[Collected data]
-- ==== Sys2Proof/Syntax.lean ====
section
/-! DEFINITION. The commands of the CV416: one constructor for each row of spec/opcode_table.json.

Operands are what the row's access or event carries (log 9). A write carries the bits of its data word that the row
does not fix, so that the word that reaches memory is known whole: 24 bits below a control word's command code, 28
bits below a socket command's code, 31 bits below a header's POST bit, 30 bits below a report's OUTCOME. -/

namespace Sys2Proof

/-- One step of the part, as the table of operations and events lists them. -/
inductive Instr where
  /-- Reset asserted and released (R15). -/
  | powerOnReset
  /-- The tick; bit i of presence is the raw level of socket i's line, bit 2h + n of grip that of nozzle n of head h,
  n being 0 for A and 1 for B (R139, R140). -/
  | tick (presence : BitVec 16) (grip : BitVec 8)
  /-- The filtered level of a line takes the sampled level (R140). -/
  | filteredLevelChange (l : Line)
  /-- A head's hold timer expires (R75). -/
  | holdTimerExpiry (h : HeadIx)
  /-- A SEATING socket's seat window expires (R119). -/
  | seatWindowExpiry (i : SocketIx)
  /-- A VACATING socket's vacate window expires (R121). -/
  | vacateWindowExpiry (i : SocketIx)
  /-- A DISTURBED line's disturbance timer expires (R150). -/
  | disturbanceTimerExpiry (l : Line)
  /-- A RECOVERING line's recover countdown completes (R149). -/
  | recoverCountdownExpiry (l : Line)
  /-- Control word, code 01h (R29). -/
  | modeRun (body : BitVec 24)
  /-- Control word, code 02h (R32). -/
  | modeSetup (body : BitVec 24)
  /-- Control word, code 03h (R13). -/
  | deckReset (body : BitVec 24)
  /-- Control word, code 10h (R156). -/
  | headOnline (body : BitVec 24)
  /-- Control word, code 11h (R157). -/
  | headOffline (body : BitVec 24)
  /-- Control word, code 12h (R165). -/
  | headRecover (body : BitVec 24)
  /-- Control word, code 13h (R162). -/
  | mask (body : BitVec 24)
  /-- Control word, code 14h (R163). -/
  | maskClear (body : BitVec 24)
  /-- Control word, code 20h (R137). -/
  | drain (body : BitVec 24)
  /-- Control word, code 21h (R137). -/
  | undrain (body : BitVec 24)
  /-- Control word, code 22h (R136). -/
  | clearTallies (body : BitVec 24)
  /-- Control word, code 30h (R174). -/
  | clearCapture (body : BitVec 24)
  /-- Control word, code 31h (R176). -/
  | clearCounters (body : BitVec 24)
  /-- A control word that names no command, or a HEAD RECOVER with an action that names none (R12). -/
  | badCommand (w : Word)
  /-- Controller write of the profile page word (R22). -/
  | profilePageWrite (w : Word)
  /-- Controller write of the profile address word (R23). -/
  | profileAddressWrite (w : Word)
  /-- Controller write of the profile data word (R24). -/
  | profileDataWrite (w : Word)
  /-- Controller read of the profile data word (R25). -/
  | profileDataRead
  /-- Controller read of status word 0 (R169). -/
  | statusWord0Read
  /-- Socket command, code 1 (R108). -/
  | enable (i : SocketIx) (body : BitVec 28)
  /-- Socket command, code 2 (R109). -/
  | disable (i : SocketIx) (body : BitVec 28)
  /-- Socket command, code 3 (R110). -/
  | start (i : SocketIx) (body : BitVec 28)
  /-- Socket command, code 4 (R111). -/
  | result (i : SocketIx) (body : BitVec 28)
  /-- Socket command, code 5 (R112). -/
  | abort (i : SocketIx) (body : BitVec 28)
  /-- Socket command, code 6 (R113). -/
  | clearFault (i : SocketIx) (body : BitVec 28)
  /-- A socket command word whose command or result code names nothing (R107). -/
  | socketBadCommand (i : SocketIx) (w : Word)
  /-- Controller write of leg word j + 1 of slot k of head h (R41 to R43). -/
  | legWrite (h : HeadIx) (k : SlotIx) (j : Fin 7) (w : Word)
  /-- Controller header write with POST set (R46). -/
  | post (h : HeadIx) (k : SlotIx) (body : BitVec 31)
  /-- Controller header write with POST clear, meant for a live order (R52). -/
  | withdraw (h : HeadIx) (k : SlotIx) (body : BitVec 31)
  /-- Controller header write with POST clear, meant for a finished slot (R54). -/
  | retire (h : HeadIx) (k : SlotIx) (body : BitVec 31)
  /-- A drive's read of header word k of its own ring (R8, R59 to R62). -/
  | fetch (h : HeadIx) (k : SlotIx)
  /-- A drive's write of its own report word with OUTCOME LEG DONE (R88). -/
  | legDone (h : HeadIx) (body : BitVec 30)
  /-- A drive's write of its own report word with OUTCOME LEG FAILED (R98). -/
  | legFailed (h : HeadIx) (body : BitVec 30)
  /-- A write on the Drive Port carrying head number h that the map suppresses (R9). -/
  | driveProtect (h : HeadIx) (a : Addr) (w : Word)
  /-- Controller write of head h's report word (R10). -/
  | controllerReportWrite (h : HeadIx) (w : Word)
  /-- A write that reaches memory and changes no state of the part (R4, R44). -/
  | passedWrite (src : Source) (a : Addr) (w : Word)
  /-- Controller header write that the slot's state makes a controller PROTECT (R45, R53). -/
  | headerWriteSuppressed (h : HeadIx) (k : SlotIx) (w : Word)
  /-- A drive's write of its own report word with OUTCOME 0 or 3 (R85). -/
  | malformedReport (h : HeadIx) (w : Word)
  deriving DecidableEq, Repr

end Sys2Proof
end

● PROBLEM
Look through the entries for lines containing the word "presence" and return each one.

● WRITTEN ANSWER
  /-- The tick; bit i of presence is the raw level of socket i's line, bit 2h + n of grip that of nozzle n of head h,
  | tick (presence : BitVec 16) (grip : BitVec 8)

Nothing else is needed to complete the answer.